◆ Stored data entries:
*** Block opens ***

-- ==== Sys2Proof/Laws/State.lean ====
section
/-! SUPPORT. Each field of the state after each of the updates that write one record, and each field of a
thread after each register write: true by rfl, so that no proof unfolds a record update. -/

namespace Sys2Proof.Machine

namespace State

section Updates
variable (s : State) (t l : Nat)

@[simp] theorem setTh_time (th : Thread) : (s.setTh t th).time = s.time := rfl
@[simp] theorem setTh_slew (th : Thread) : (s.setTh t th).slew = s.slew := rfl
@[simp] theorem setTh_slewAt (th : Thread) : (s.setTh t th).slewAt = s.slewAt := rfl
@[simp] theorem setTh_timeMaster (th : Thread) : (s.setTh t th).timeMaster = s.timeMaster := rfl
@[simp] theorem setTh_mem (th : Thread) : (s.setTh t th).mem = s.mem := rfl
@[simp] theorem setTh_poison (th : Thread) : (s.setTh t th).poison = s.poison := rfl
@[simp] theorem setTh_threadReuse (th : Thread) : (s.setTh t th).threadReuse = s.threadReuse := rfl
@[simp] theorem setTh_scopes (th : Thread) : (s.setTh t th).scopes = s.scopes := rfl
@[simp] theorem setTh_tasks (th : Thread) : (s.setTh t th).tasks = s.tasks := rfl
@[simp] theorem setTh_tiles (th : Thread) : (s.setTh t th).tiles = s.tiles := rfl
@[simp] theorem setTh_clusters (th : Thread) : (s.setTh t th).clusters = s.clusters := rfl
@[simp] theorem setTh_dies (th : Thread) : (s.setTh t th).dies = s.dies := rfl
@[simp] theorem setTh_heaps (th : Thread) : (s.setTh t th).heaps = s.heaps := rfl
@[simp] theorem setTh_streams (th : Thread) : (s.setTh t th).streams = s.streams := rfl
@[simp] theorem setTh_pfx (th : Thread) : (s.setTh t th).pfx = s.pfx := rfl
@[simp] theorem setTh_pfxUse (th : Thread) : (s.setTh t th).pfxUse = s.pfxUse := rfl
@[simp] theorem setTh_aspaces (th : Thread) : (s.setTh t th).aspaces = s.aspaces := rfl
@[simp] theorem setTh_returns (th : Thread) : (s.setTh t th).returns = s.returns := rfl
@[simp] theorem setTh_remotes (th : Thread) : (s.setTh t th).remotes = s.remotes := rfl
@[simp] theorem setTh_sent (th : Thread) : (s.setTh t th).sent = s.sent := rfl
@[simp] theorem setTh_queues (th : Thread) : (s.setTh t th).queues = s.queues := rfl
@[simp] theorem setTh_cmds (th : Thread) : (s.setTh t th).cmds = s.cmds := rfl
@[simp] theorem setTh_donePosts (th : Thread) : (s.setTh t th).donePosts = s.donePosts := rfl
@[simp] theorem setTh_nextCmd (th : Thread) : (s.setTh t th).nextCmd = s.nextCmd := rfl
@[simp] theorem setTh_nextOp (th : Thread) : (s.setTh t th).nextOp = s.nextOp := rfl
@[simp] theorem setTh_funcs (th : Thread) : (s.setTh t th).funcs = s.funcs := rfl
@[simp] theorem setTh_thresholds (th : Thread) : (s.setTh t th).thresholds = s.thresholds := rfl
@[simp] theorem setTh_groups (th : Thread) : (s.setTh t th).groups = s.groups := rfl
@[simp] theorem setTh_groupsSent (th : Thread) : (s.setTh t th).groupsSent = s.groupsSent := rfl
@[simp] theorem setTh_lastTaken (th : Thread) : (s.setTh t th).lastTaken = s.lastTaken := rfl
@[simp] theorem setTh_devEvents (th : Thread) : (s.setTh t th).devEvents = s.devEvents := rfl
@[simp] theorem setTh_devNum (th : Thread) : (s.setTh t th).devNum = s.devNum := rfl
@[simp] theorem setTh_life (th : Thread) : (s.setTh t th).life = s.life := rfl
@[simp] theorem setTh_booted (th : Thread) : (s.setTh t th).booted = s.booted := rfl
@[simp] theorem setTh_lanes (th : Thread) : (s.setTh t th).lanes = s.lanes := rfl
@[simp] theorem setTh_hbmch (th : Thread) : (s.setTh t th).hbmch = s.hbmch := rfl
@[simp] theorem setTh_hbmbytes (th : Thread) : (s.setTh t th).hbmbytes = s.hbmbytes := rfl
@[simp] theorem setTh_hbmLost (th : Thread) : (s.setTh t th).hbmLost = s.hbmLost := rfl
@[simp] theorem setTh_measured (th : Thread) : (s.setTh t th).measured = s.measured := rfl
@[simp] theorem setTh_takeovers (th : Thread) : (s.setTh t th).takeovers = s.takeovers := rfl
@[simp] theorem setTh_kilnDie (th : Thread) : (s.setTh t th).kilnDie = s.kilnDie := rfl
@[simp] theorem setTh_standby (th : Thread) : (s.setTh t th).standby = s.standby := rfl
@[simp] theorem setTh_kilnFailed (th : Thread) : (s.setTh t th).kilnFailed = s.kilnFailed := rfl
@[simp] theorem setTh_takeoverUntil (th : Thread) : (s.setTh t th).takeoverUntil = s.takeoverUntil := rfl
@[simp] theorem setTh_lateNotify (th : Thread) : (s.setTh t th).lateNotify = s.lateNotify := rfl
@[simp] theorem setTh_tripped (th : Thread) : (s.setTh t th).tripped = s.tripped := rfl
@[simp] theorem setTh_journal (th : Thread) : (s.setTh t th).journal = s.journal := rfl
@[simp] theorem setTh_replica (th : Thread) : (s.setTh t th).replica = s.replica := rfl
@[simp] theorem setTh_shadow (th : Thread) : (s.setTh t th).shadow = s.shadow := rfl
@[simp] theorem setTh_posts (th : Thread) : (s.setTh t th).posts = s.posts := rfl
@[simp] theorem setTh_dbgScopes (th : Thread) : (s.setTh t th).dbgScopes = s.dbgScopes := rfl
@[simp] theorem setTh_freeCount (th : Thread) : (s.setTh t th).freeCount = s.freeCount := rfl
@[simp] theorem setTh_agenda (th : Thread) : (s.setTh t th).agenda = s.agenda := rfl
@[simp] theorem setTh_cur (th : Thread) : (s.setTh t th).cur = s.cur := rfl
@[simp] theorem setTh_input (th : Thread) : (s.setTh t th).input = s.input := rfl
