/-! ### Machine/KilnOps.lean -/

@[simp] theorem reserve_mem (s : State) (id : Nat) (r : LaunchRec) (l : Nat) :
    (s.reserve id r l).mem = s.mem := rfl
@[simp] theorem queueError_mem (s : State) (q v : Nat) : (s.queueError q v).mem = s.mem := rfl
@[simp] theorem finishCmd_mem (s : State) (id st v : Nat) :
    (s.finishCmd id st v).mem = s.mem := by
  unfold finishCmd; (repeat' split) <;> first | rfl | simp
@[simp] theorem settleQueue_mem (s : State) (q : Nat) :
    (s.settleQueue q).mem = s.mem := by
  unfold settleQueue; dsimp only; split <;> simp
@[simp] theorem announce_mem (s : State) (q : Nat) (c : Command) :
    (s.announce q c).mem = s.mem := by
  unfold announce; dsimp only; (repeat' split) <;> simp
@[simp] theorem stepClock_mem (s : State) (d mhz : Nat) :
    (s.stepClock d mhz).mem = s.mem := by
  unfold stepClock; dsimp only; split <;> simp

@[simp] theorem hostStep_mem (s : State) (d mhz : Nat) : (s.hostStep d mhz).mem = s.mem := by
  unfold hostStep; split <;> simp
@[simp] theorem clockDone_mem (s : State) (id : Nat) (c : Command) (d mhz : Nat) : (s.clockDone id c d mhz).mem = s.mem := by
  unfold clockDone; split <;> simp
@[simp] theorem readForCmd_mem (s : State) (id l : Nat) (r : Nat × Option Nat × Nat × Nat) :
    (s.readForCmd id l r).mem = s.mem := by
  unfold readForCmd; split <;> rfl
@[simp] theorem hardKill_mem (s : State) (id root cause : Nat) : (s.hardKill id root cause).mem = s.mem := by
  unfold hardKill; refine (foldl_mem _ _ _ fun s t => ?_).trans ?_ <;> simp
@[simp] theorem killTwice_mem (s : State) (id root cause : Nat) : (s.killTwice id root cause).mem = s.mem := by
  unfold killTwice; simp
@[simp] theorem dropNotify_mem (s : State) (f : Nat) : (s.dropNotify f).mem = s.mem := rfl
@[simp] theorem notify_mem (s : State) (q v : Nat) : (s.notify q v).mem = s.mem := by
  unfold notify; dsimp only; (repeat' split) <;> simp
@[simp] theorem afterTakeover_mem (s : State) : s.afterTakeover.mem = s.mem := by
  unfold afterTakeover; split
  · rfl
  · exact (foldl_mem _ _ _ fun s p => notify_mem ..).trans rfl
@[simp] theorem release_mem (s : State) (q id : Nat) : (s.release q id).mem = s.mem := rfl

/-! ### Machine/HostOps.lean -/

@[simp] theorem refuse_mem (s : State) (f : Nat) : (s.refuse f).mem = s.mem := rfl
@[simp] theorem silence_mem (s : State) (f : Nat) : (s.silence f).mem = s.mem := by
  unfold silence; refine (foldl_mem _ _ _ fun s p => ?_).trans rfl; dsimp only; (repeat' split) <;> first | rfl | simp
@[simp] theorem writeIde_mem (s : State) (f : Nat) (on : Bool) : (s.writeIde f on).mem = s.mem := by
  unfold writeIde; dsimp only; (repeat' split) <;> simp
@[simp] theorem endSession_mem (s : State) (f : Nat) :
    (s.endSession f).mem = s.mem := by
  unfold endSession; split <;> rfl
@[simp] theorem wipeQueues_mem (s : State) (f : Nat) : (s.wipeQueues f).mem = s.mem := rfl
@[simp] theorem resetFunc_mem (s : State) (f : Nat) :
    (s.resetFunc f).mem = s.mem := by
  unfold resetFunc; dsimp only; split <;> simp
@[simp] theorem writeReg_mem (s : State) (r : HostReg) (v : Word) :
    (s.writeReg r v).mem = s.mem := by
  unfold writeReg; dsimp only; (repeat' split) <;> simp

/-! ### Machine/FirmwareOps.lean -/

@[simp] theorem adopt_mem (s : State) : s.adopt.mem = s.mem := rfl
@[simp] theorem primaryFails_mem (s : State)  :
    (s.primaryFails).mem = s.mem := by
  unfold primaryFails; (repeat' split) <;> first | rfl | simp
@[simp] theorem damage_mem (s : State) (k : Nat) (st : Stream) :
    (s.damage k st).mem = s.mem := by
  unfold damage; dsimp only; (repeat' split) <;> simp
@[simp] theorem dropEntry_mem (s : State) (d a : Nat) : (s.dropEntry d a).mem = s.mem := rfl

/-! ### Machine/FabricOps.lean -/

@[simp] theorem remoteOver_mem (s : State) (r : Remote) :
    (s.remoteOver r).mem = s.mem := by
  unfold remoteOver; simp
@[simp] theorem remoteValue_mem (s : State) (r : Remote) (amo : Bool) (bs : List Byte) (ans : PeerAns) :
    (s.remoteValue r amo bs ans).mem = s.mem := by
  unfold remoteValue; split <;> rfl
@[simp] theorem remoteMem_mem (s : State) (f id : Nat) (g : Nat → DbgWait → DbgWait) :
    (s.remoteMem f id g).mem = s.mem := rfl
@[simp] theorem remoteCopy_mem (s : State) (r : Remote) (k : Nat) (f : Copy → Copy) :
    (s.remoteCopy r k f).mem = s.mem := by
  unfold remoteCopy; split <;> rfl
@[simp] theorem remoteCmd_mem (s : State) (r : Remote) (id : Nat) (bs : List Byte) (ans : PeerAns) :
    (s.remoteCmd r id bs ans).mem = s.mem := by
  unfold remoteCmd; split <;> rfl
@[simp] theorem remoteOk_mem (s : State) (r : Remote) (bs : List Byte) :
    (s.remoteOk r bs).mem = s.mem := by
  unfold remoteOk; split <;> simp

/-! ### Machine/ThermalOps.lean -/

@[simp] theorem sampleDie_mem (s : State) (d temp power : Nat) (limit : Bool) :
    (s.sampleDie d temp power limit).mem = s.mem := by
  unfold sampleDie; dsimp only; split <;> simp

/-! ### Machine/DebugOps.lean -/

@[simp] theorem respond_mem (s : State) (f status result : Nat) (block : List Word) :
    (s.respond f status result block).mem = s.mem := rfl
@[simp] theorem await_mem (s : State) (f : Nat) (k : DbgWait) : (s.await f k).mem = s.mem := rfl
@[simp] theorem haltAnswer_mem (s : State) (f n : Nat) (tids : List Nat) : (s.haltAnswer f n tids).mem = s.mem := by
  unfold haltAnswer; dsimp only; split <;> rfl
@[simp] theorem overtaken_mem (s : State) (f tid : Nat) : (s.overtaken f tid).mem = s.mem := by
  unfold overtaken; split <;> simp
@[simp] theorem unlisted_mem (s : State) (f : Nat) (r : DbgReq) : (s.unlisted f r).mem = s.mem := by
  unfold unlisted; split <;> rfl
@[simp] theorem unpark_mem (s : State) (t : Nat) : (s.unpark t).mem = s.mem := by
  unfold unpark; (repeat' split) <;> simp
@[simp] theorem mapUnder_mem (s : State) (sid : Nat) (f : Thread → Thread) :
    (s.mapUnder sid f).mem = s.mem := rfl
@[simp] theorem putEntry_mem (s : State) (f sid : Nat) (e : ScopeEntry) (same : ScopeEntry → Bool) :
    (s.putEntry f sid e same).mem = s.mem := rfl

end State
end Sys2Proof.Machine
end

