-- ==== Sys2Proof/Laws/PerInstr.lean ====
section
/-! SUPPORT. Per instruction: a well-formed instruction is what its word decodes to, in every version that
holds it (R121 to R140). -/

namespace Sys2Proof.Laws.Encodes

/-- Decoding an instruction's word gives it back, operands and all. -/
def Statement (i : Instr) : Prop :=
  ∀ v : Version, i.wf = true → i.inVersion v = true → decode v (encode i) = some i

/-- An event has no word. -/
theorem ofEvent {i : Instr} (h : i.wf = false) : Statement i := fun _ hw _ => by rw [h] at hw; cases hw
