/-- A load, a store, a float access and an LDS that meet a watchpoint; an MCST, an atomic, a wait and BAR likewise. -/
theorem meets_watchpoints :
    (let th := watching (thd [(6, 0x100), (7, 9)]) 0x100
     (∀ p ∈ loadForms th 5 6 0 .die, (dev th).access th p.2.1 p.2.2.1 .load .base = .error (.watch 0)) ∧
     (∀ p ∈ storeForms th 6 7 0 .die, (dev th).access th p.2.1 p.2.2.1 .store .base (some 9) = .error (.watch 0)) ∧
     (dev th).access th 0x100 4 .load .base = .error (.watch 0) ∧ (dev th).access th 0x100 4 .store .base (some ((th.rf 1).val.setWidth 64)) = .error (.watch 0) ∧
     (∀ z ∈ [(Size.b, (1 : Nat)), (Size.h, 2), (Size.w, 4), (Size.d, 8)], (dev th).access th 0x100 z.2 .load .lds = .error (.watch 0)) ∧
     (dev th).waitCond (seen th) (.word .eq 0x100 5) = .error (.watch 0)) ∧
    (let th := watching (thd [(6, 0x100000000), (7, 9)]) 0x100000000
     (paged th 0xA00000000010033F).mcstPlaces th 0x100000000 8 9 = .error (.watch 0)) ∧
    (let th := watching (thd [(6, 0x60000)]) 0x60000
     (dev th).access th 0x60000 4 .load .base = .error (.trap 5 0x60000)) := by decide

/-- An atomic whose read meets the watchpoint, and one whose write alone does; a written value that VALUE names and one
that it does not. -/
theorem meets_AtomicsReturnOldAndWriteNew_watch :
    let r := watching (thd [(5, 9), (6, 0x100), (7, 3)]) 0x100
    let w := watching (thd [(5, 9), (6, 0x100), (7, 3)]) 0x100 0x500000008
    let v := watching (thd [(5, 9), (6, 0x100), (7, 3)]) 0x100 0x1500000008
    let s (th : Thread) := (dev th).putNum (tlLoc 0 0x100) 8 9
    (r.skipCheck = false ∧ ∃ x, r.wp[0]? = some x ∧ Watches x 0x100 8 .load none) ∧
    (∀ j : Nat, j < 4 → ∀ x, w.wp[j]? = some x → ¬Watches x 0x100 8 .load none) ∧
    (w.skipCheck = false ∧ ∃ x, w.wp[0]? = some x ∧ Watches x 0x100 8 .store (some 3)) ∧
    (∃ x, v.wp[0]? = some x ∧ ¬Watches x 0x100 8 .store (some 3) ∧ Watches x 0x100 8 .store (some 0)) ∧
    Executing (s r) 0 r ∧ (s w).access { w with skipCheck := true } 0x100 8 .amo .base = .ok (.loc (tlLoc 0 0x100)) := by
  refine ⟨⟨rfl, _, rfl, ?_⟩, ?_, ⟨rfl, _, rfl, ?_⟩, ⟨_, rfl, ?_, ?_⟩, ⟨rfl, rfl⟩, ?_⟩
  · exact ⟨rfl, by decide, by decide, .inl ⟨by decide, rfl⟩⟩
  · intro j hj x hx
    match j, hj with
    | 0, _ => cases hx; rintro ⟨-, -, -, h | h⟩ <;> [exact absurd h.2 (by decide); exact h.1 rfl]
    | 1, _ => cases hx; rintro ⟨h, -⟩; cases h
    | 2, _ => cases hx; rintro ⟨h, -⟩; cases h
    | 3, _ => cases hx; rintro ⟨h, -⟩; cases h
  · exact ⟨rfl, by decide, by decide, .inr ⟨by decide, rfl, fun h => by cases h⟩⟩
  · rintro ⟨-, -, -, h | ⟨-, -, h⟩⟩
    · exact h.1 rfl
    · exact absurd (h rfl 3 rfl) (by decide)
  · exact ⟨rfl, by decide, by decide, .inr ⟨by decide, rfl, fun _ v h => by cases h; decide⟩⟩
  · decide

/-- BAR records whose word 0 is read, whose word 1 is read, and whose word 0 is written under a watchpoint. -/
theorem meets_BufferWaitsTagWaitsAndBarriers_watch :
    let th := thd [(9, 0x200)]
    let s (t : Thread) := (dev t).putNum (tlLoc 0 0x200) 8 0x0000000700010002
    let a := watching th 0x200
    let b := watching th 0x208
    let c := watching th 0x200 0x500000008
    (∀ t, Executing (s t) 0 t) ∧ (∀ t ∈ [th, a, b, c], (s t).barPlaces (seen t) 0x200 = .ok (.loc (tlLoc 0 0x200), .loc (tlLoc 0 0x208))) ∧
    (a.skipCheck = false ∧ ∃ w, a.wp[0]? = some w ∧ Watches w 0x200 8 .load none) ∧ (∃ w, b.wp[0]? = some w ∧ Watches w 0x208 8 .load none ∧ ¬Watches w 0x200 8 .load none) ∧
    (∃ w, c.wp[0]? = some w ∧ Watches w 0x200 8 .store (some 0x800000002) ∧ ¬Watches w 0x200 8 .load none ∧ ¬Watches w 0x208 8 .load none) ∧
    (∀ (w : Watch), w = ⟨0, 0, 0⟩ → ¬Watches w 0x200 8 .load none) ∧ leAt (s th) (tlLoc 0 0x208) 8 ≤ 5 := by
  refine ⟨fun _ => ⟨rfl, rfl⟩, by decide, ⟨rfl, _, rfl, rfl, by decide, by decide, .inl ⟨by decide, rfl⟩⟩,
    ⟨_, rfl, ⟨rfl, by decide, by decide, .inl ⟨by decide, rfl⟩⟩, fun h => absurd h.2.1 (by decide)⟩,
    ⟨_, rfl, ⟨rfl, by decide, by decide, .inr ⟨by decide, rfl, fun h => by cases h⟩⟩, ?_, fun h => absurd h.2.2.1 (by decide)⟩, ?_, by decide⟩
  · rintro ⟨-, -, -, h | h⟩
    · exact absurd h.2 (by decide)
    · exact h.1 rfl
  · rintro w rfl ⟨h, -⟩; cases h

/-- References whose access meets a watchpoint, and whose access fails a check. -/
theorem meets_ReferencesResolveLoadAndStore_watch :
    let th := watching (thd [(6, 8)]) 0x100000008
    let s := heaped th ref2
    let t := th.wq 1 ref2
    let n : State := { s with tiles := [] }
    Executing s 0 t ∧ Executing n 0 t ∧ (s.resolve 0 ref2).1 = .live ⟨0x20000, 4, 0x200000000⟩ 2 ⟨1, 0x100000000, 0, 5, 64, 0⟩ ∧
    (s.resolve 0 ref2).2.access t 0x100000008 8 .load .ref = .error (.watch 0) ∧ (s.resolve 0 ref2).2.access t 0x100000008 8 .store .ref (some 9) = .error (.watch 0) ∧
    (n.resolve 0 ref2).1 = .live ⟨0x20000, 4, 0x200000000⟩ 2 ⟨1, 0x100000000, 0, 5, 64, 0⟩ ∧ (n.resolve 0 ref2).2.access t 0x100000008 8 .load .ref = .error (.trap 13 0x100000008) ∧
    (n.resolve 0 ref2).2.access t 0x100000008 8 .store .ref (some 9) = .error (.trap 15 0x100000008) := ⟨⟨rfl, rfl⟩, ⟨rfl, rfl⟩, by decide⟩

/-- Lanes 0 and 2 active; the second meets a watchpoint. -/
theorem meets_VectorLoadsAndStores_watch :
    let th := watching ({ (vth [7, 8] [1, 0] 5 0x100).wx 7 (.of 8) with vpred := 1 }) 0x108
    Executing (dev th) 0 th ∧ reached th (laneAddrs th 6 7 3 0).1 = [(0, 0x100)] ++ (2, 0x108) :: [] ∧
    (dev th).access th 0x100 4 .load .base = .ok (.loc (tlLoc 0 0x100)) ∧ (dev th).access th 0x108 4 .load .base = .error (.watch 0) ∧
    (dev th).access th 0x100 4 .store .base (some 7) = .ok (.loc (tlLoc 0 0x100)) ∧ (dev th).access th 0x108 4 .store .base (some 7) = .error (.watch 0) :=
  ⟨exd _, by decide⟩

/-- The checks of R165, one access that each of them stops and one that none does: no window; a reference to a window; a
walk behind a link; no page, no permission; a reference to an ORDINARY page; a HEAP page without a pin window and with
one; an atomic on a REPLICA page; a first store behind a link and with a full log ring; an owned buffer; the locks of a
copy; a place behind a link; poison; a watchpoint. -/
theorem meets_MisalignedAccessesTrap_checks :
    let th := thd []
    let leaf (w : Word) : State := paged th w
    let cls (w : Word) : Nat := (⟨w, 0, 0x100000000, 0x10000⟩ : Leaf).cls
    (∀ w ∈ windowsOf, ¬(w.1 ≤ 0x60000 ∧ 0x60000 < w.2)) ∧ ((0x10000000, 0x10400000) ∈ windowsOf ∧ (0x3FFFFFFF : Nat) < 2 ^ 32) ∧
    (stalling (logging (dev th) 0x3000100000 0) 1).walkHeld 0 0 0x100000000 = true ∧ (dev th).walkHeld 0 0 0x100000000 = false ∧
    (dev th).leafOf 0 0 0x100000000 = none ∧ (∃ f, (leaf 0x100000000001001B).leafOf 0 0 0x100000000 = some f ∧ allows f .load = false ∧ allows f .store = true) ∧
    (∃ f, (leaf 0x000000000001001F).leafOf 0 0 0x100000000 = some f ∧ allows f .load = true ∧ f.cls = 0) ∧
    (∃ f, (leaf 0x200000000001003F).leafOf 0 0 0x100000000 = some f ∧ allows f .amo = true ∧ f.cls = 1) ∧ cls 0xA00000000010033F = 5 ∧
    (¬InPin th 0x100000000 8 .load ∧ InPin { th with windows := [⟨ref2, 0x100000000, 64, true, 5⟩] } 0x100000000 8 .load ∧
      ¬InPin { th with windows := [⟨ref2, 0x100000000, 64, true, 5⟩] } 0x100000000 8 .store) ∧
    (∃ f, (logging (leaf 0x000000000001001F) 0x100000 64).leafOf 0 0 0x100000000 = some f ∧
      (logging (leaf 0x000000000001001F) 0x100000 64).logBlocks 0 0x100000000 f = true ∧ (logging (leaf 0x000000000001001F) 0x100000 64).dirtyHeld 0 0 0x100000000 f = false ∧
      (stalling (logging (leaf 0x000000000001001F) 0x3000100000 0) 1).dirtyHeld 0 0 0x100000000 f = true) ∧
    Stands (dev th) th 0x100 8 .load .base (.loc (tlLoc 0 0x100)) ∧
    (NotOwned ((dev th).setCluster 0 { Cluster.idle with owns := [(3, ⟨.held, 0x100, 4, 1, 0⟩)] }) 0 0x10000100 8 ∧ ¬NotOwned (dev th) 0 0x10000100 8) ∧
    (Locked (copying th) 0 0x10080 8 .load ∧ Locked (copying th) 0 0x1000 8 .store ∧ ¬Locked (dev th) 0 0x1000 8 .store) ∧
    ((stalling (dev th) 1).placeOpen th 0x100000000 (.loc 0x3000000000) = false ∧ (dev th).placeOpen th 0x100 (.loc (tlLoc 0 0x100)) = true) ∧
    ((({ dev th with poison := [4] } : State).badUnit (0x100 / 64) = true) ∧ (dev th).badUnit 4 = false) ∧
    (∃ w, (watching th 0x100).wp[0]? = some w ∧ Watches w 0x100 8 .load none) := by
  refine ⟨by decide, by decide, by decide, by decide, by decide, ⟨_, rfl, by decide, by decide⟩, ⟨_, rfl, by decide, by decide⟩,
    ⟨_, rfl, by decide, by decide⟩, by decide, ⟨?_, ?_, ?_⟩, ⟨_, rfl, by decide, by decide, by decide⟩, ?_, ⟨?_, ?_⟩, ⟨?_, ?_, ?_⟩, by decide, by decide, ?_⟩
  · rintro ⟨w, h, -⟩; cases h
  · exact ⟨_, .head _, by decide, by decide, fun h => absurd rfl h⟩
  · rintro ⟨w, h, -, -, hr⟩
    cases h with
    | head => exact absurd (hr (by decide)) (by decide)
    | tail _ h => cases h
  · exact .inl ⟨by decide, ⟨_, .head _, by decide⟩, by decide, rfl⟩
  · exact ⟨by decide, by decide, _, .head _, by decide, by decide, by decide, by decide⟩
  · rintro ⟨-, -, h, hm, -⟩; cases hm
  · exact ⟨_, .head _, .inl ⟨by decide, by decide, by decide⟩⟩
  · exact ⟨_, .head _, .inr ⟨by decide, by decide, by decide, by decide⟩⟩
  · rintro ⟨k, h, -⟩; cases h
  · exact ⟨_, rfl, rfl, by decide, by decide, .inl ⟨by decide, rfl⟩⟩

*** Block closes ***

◆ ACTION ITEM: Which lines of the data contain "overtaken"? Copy them all.

◆ OUTPUT FOR THIS EXERCISE:
@[simp] theorem overtaken_mem (s : State) (f tid : Nat) : (s.overtaken f tid).mem = s.mem := by
  unfold overtaken; split <;> simp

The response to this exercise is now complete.